> _Action item_
Write out, word for word, the part of the listing below that opens with the line containing "t.pc = E.cap.pc" and closes with the line containing "has (v.thread ln.t g", keeping both of those lines and adding no others.

═══ Data provided ═══

/-- A fetch that fails and a page that is not there (R98, R362, R363): threads at a word that cannot be fetched raise the fault of the
fetch; an access issued without a speculation entry that finds no page raises XLATE and is withdrawn. The word at a PC is the eight bytes of memory at the code address, little-endian, where no cache or loop buffer holds it; a PC at or
past the end of the code is PERM (R11, R98). -/
def Obligations.FetchAndPageFaults : Prop :=
  (∀ (t g id : Nat) (lanes : BitVec 32) (s : State) (T : Team) (G : Group), s.team? t = some T → s.group? t g = some G →
    G.spec = none → T.st = .run →
    (∀ l rest code, (lanesOf lanes).filter (fun l => G.considered.contains l) = l :: rest →
      s.wordAt T g G (l :: rest) (G.thread l).pc = .error code → code ≠ .xlate → exec (.fetchFault t g lanes) s = .next (s.raise
        { code, t, g, lanes := maskOf (l :: rest), pc := (G.thread l).pc,
          va := ((s.launchOf T).map (·.r.code)).getD 0#64 + (G.thread l).pc.setWidth 64 })) ∧
    (∀ f, s.flight? id = some f → f.team = t → f.group = g → f.confirmed = false → T.aheadGroup = none →
      s.lostLanes f ≠ [] →
      GoesTo (exec (.runAhead id) s) fun u => (∃ U r, u.team? t = some U ∧ U.st = .stopping r ∧ r.code = 5#8 ∧ r.pc = f.pc ∧
        r.lanes = maskOf ((s.lostLanes f).map (·.lane))) ∧
        (∀ x ∈ u.flights, x.id ≠ id) ∧ u.mem = s.mem)) ∧
  (∀ (s : State) (T : Team) (g : Nat) (G : Group) (lanes : List Nat) (pc : Word) (L : Launch), s.launchOf T = some L →
    s.loopWord T g G.sub lanes pc = none →
    (L.r.codeLen.toNat ≤ pc.toNat → s.wordAt T g G lanes pc = .error .perm) ∧
    (∀ ia k, pc.toNat < L.r.codeLen.toNat → s.translate T.part L.r.ctx (L.r.code.toNat + pc.toNat) needX = some ia →
      (∀ c ∈ s.icache, c.core ≠ T.core ∨ c.line ≠ ia / 128) → s.codeKey T.part ia = .ok k →
      s.wordAt T g G lanes pc = .ok (BitVec.ofNat 64 (s.bytes k 8))))

/-! ## Snapshots and allotment -/

/-- The handle instructions (R193, R194, R197 to R205): where no lane faults, the lanes are taken one after the other in ascending order,
each on what the lanes before have left, and the threads go on (those of RSTR at what they have restored). That an instruction reads and
stores its images in the step that issues it is log entry 16. What SNAP leaves in one lane (R11, R197): an entry of the sub-core's table, the
lowest free one (log entry 36), holds the captured items, with the PC at the following word and one more in depth, one reference to it and the
resume register; H[D] names it, and so does the thread's parent; every row of the thread has as many holders more as row pointers name it;
where the depth is 7, the table is full or a row is at 255 holders, H[D] is null, Q[P] is false, and nothing is captured. What RSTR, SPRT, HSPL
and HLDM make of one lane (R198, R199, R204, R205): the thread, or the sibling in the lowest group of the sub-core whose lane is free, has what
the entry captured, holds its rows (R19), and reads C in the resume register; the image of an entry leaves as stores of 16 bytes, and its
length comes in V[D]; a chain of images that holds gives an entry with what its header names, in fresh rows. A write to a row that has
other holders goes to a copy of it in a row of the team's budget (R18). -/
def Obligations.HandleInstructions : Prop :=
  (∀ (i : Iss) (p : PReg) (d a : HReg) (e v : VReg) (c off : COp) (full : Bool) (sel : HinfSel) (s : State) (T : Team) (g : Nat)
      (m : BitVec 32), s.AtLane T g m →
    let acts := s.actors T i
    let named (h : HReg) (own : Bool) : Prop := ∀ ln ∈ acts, s.badHandle h own T ln = none
    let resumes : Prop := ∀ ln ∈ acts, s.badResume a ln = false ∧ (s.cval T ln .sign c).isSome = true
    let x (ln : Ln) : Word × Bool := ((s.cval T ln .sign c).getD 0#32, s.tainted ln { src := c.regs })
    let ready (n : Names) : Prop := ∀ ln ∈ acts, s.Ready T.id ln n
    (∀ u, ready { also := [e.toNat] } → s.inTurn (snapLane p d e) acts = .ok u → exec (.snap i p d e) s = .next (u.retire [])) ∧
    (∀ u, ready { src := c.regs } → named a true → resumes → s.inTurn (rstrLane a x) acts = .ok u →
      exec (.rstr i a c) s = .next (((u.retire (acts.map fun ln => (ln.g, ln.l))).settle T.id g).modTeam T.id Team.refresh)) ∧
    (∀ u, ready { src := c.regs, also := [e.toNat] } → named a true → resumes → s.inTurn (sprtLane p e a x) acts = .ok u →
      exec (.sprt i p e a c) s = .next ((u.retire []).modTeam T.id Team.refresh)) ∧
    (∀ u, (∀ ln ∈ acts, ln.handle d = 0#32 ∨ s.badHandle d false T ln = none) →
      s.inTurn (fun s ln => .ok (s.setHandle (s.fresh_ ln) d 0#32)) acts = .ok u → exec (.drop i d) s = .next (u.retire [])) ∧
    (∀ u, named a false → s.inTurn (fun s ln => .ok ((s.addRef ln.core ((s.fresh_ ln).handle a)).setHandle ln d ((s.fresh_ ln).handle a)))
      acts = .ok u → exec (.hdup i d a) s = .next (u.retire [])) ∧
    (∀ u, ready { also := [e.toNat] } → named a false → s.inTurn (fun s1 ln => match s.entryOf ln (ln.handle a) with
        | some (_, E) => s1.writeReg ln e.toNat (s.entryItem ln E sel) false
        | none => .ok s1) acts = .ok u → exec (.hinf i e a sel) s = .next (u.retire [])) ∧
    (∀ u, ready { src := baseRegs .global v ++ off.regs, also := [e.toNat] } → named a false →
      (∀ ln ∈ acts, s.spillFault T ln a full (s.ea T ln .global v off) = none) →
      s.inTurn (fun s1 ln => match s1.team? ln.t with
        | some T => hsplLane e a full (fun ln => s.ea T ln .global v off) s1 ln
        | none => .ok s1) acts = .ok u → exec (.hspl i e a v off full) s = .next (u.retire [])) ∧
    (∀ u, ready { src := baseRegs .global v ++ off.regs } →
      (∀ ln ∈ acts, s.ea T ln .global v off % 128 = 0 ∧ ∀ code, s.chain T ln.g ln.l (s.ea T ln .global v off) 6 ≠ .fault code) →
      let reads (ln : Ln) : List (Nat × Nat) := s.chainReads T ln.g ln.l (s.ea T ln .global v off) 6
      s.readsNow T acts reads →
      let w := s.afterReads T acts reads
      (∀ W, w.team? T.id = some W → w.inTurn (fun s1 ln => match s1.team? ln.t with
        | some T => hldmLane p d (fun ln => s.ea T ln .global v off) s1 ln
        | none => .ok s1) (w.actors W i) = .ok u) → exec (.hldm i p d v off) s = .next (u.retire []))) ∧
  (∀ (p : PReg) (d : HReg) (e : VReg) (s : State) (ln : Ln) (th : Thread), ln.th = th → s.thread ln.t ln.g ln.l = th → ln.handle d = 0#32 →
    (s.group? ln.t ln.g).isSome = true → ln.l < 32 →
    ((th.depth = 7 ∨ s.rowFull ln.core ln.sub ln.l th.rows.toList = true ∨ s.freeSlot? ln.core ln.sub = none) →
      snapLane p d e s ln = .ok (((s.modThread ln.t ln.g ln.l fun th => { th with h := vset th.h d.toNat 0#32 })).setPred ln p false)) ∧
    (∀ slot u, th.depth ≠ 7 → s.rowFull ln.core ln.sub ln.l th.rows.toList = false → s.freeSlot? ln.core ln.sub = some slot →
      snapLane p d e s ln = .ok u →
      (∃ E, u.entry? (entryKey ln.core ln.sub slot) = some E ∧
        E.cap = { th.capture with pc := th.pc + 8#32, depth := th.depth + 1 } ∧ E.resume = e ∧ E.refs = 1 ∧ E.owner = ln.t ∧
        E.lane = ln.l ∧ (u.thread ln.t ln.g ln.l).h = vset th.h d.toNat (s.handle (entryKey ln.core ln.sub slot)) ∧
        (u.thread ln.t ln.g ln.l).parent = s.handle (entryKey ln.core ln.sub slot) ∧
        (u.thread ln.t ln.g ln.l).depth = th.depth + 1) ∧
      ∃ (w v : State), w = { s with kiln := w.kiln, entries := w.entries, teams := w.teams } ∧
        (∀ k, let n := ((th.capture.keys ln.core ln.sub ln.l).filter (· == k)).length
          w.row k = if n = 0 then s.row k else { s.row k with count := (s.row k).count + n }) ∧
        w.writeReg ln e.toNat 0#32 false = .ok v ∧ u = v.setPred ln p true)) ∧
  (∀ (p : PReg) (d : VReg) (a : HReg) (x : Ln → Word × Bool) (s : State) (ln : Ln) (th : Thread) (T : Team) (k : Nat) (E : Entry), ln.th = th →
    s.thread ln.t ln.g ln.l = th → s.team? ln.t = some T → (T.group? ln.g).isSome = true → ln.l < 32 → s.entryOf ln (ln.handle a) = some (k, E) →
    let h := ln.handle a
    let has (t : Thread) (ps : List (Option Nat)) : Prop :=
      t.pc = E.cap.pc ∧ t.mr = E.cap.mr ∧ t.stack = E.cap.stack ∧ t.preds = E.cap.preds ∧ t.tsw = E.cap.tsw ∧ t.depth = E.cap.depth ∧
      t.taint = E.cap.taint ∧ t.parent = h ∧ t.h = vset E.cap.h a.toNat h ∧ t.clkLatch = none ∧ t.gtLatch = none ∧ t.arr = .no ∧
      t.wait = .none ∧ ∀ j, j < 32 → vget t.rows j none = ps.getD j none
    (∀ u, rstrLane a x s ln = .ok u → ∃ (w v : State) (ps : List (Option Nat)), s.holdRows T ln.sub ln.l E.cap.rows.toList = .ok (w, ps) ∧
      has (v.thread ln.t ln.g ln.l) ps ∧ (v.thread ln.t ln.g ln.l).live = th.live ∧
      v.writeReg ln E.resume.toNat (x ln).1 (x ln).2 = .ok u) ∧
    (T.siblingSlot ln.sub ln.l = none ∨ s.rowFull ln.core ln.sub ln.l E.cap.rows.toList = true →
      sprtLane p d a x s ln = (s.writeReg ln d.toNat allOnes false).bind fun u => .ok (u.setPred ln p false)) ∧
    (∀ g u, T.siblingSlot ln.sub ln.l = some g → s.rowFull ln.core ln.sub ln.l E.cap.rows.toList = false →
      sprtLane p d a x s ln = .ok u → ∃ (w v : State) (ps : List (Option Nat)), s.holdRows T ln.sub ln.l E.cap.rows.toList = .ok (w, ps) ∧
        has (v.thread ln.t g ln.l) ps ∧ (v.thread ln.t g ln.l).live = true ∧ (v.thread ln.t g ln.l).born = true ∧
        ((v.writeReg { ln with g := g } E.resume.toNat (x ln).1 (x ln).2).bind fun y =>
          (y.writeReg ln d.toNat (BitVec.ofNat 32 (32 * g + ln.l)) false).bind fun y => .ok (y.setPred ln p true)) = .ok u) ∧
    (∀ g, T.siblingSlot ln.sub ln.l = some g → ∃ G, T.group? g = some G ∧ G.sub = ln.sub ∧ (G.thread ln.l).live = false ∧
      ∀ g' G', g' < g → T.group? g' = some G' → G'.sub = ln.sub → (G'.thread ln.l).live = true)) ∧
  (∀ (s : State) (T : Team) (sub lane : Nat) (rows : List (Option Nat)),
    let keys := rows.filterMap fun o => o.map fun i => rowKey T.core sub lane i
    keys.Nodup → (∀ k ∈ keys, (s.row k).count < 255) → ∃ w, s.holdRows T sub lane rows = .ok (w, rows) ∧
      w = { s with kiln := w.kiln } ∧ ∀ k, w.row k = if k ∈ keys then { s.row k with count := (s.row k).count + 1 } else s.row k) ∧
  (∀ (d : VReg) (b : HReg) (full : Bool) (ea : Ln → Nat) (s : State) (ln : Ln) (T : Team) (k : Nat) (E : Entry), s.team? ln.t = some T →
    s.entryOf ln (ln.handle b) = some (k, E) →
    let keys := E.cap.keys ln.core ln.sub E.lane
    let image := s.imageOf ln.core ln.sub E full
    let inimg := (s.spillPlan ln.core E full).1
    let js := (List.range 32).filter fun j => inimg / 2 ^ j % 2 == 1
    ((∃ r ∈ keys, (s.row r).pend ≠ 0#8) → hsplLane d b full ea s ln = .later) ∧
    ((∀ r ∈ keys, (s.row r).pend = 0#8) → hsplLane d b full ea s ln =
      ((s.storeChunks T ln.g ln.l (ea ln) (image.map fun x => [x % 2 ^ 128, x / 2 ^ 128]).flatten).setEntry k
        { E with spill := BitVec.ofNat 64 (ea ln) }).writeReg ln d.toNat (BitVec.ofNat 32 (32 * image.length)) false) ∧
    image.length = 8 + js.length ∧
    (full = true → ∀ j, j < 32 → (j ∈ js ↔ (vget E.cap.rows j none).isSome = true)) ∧
    ∀ n, n < js.length → ∀ i, vget E.cap.rows (js.getD n 0) none = some i →
      let r := s.row (rowKey ln.core ln.sub E.lane i)
      ∀ q, q < 8 → image.getD (8 + n) 0 / 2 ^ (32 * q) % 2 ^ 32 = if r.poison.getLsbD q then 0 else (vget r.regs q 0#32).toNat) ∧
  (∀ (p : PReg) (d : HReg) (ea : Ln → Nat) (s : State) (ln : Ln) (T : Team), s.team? ln.t = some T →
    ((∀ l, s.chain T ln.g ln.l (ea ln) 6 ≠ .images l) → hldmLane p d ea s ln = .ok (s.setPred ln p false)) ∧
    (∀ im rest, s.chain T ln.g ln.l (ea ln) 6 = .images (im :: rest) →
      let H := im.header
      let loaded := s.loadRows T ln.sub ln.l (im :: rest) (bits H 896 256) ((List.range 32).filter fun j => bits H (32 + j) 1 == 1)
      (s.freeSlot? ln.core ln.sub = none ∨ loaded = none → hldmLane p d ea s ln = .ok (s.setPred ln p false)) ∧
      (∀ slot w rows, s.freeSlot? ln.core ln.sub = some slot → loaded = some (w, rows) →
        let key := entryKey ln.core ln.sub slot
        ∃ E, hldmLane p d ea s ln = .ok (((w.setEntry key E).setHandle ln d ((w.setEntry key E).handle key)).setPred ln p true) ∧
          E.cap.pc.toNat = bits H 192 32 / 8 * 8 ∧ E.cap.mr.toNat = bits H 224 32 ∧ E.cap.preds.toNat = bits H 516 7 ∧
          E.cap.depth = bits H 24 3 ∧ E.cap.taint.toNat = bits H 640 256 ∧ E.cap.tsw.toNat = bits H 544 7 ∧
          E.cap.stack.length = bits H 512 4 ∧ (∀ j, j < bits H 512 4 → (E.cap.stack.reverse.getD j 0#32).toNat = bits H (256 + 32 * j) 32) ∧
          (∀ j, j < 32 → vget E.cap.rows j none = rows.lookup j) ∧ E.cap.h = .replicate 16 0#32 ∧ E.cap.parent = 0#32 ∧
          E.resume.toNat = bits H 523 8 ∧ E.owner = ln.t ∧ E.refs = 1 ∧ E.lane = ln.l ∧ E.spill = BitVec.ofNat 64 (ea ln))) ∧
    (∀ im poison js w rows, s.loadRows T ln.sub ln.l im poison js = some (w, rows) → rows.map (·.1) = js ∧
      ∀ j i, (j, i) ∈ rows → ∃ v bad, rowIn im j = some (v, bad) ∧
        w.row (rowKey T.core ln.sub ln.l i) = rowOf v (if bad then 0xFF#8 else BitVec.ofNat 8 (poison / 2 ^ (8 * j))) T.id)) ∧
  (∀ (s : State) (T : Team) (G : Group) (t g l i x : Nat), s.team? t = some T → T.group? g = some G → l < 32 → i < 32 →
    vget (G.thread l).rows i none = some x →
    let k := rowKey T.core G.sub l x
    let r := s.row k
    (r.count ≤ 1 → s.cow t g l i = .ok s) ∧
    (2 ≤ r.count → r.pend ≠ 0#8 → s.cow t g l i = .pending) ∧
    (2 ≤ r.count → r.pend = 0#8 → s.budgetRow? T G.sub l = none → s.cow t g l i = .noRow) ∧
    (∀ j, 2 ≤ r.count → r.pend = 0#8 → s.budgetRow? T G.sub l = some j → ∃ u, s.cow t g l i = .ok u ∧
      u = { s with kiln := u.kiln, teams := u.teams } ∧
      (∀ k', u.row k' = if k' = rowKey T.core G.sub l j then { r with count := 1, owner := t, pool := .snap }
        else if k' = k then { r with count := r.count - 1 } else s.row k') ∧
      (∀ t' g' l', u.thread t' g' l' = if t' = t ∧ g' = g ∧ l' = l then { G.thread l with rows := vset (G.thread l).rows i (some j) }
        else s.thread t' g' l'))) ∧
  (∀ (i : Iss) (d b : VReg) (s u : State) (T : Team) (g : Nat) (m : BitVec 32), s.AtLane T g m →
    (∀ ln ∈ s.actors T i, (s.rd ln b.toNat).poison = false ∧ ∀ n, n = b.toNat ∨ n = d.toNat →
      ∃ k, ln.key? n = some k ∧ (s.row k).count ≠ 0) →
    s.cowAll T.id (rowsOf (s.actors T i) [d.toNat]) = .ok u → exec (.mov i d (.v b)) s = exec (.mov i d (.v b)) u)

═══

> _Solution for this task_
      t.pc = E.cap.pc ∧ t.mr = E.cap.mr ∧ t.stack = E.cap.stack ∧ t.preds = E.cap.preds ∧ t.tsw = E.cap.tsw ∧ t.depth = E.cap.depth ∧
      t.taint = E.cap.taint ∧ t.parent = h ∧ t.h = vset E.cap.h a.toNat h ∧ t.clkLatch = none ∧ t.gtLatch = none ∧ t.arr = .no ∧
      t.wait = .none ∧ ∀ j, j < 32 → vget t.rows j none = ps.getD j none
    (∀ u, rstrLane a x s ln = .ok u → ∃ (w v : State) (ps : List (Option Nat)), s.holdRows T ln.sub ln.l E.cap.rows.toList = .ok (w, ps) ∧
      has (v.thread ln.t ln.g ln.l) ps ∧ (v.thread ln.t ln.g ln.l).live = th.live ∧
      v.writeReg ln E.resume.toNat (x ln).1 (x ln).2 = .ok u) ∧
    (T.siblingSlot ln.sub ln.l = none ∨ s.rowFull ln.core ln.sub ln.l E.cap.rows.toList = true →
      sprtLane p d a x s ln = (s.writeReg ln d.toNat allOnes false).bind fun u => .ok (u.setPred ln p false)) ∧
    (∀ g u, T.siblingSlot ln.sub ln.l = some g → s.rowFull ln.core ln.sub ln.l E.cap.rows.toList = false →
      sprtLane p d a x s ln = .ok u → ∃ (w v : State) (ps : List (Option Nat)), s.holdRows T ln.sub ln.l E.cap.rows.toList = .ok (w, ps) ∧
        has (v.thread ln.t g ln.l) ps ∧ (v.thread ln.t g ln.l).live = true ∧ (v.thread ln.t g ln.l).born = true ∧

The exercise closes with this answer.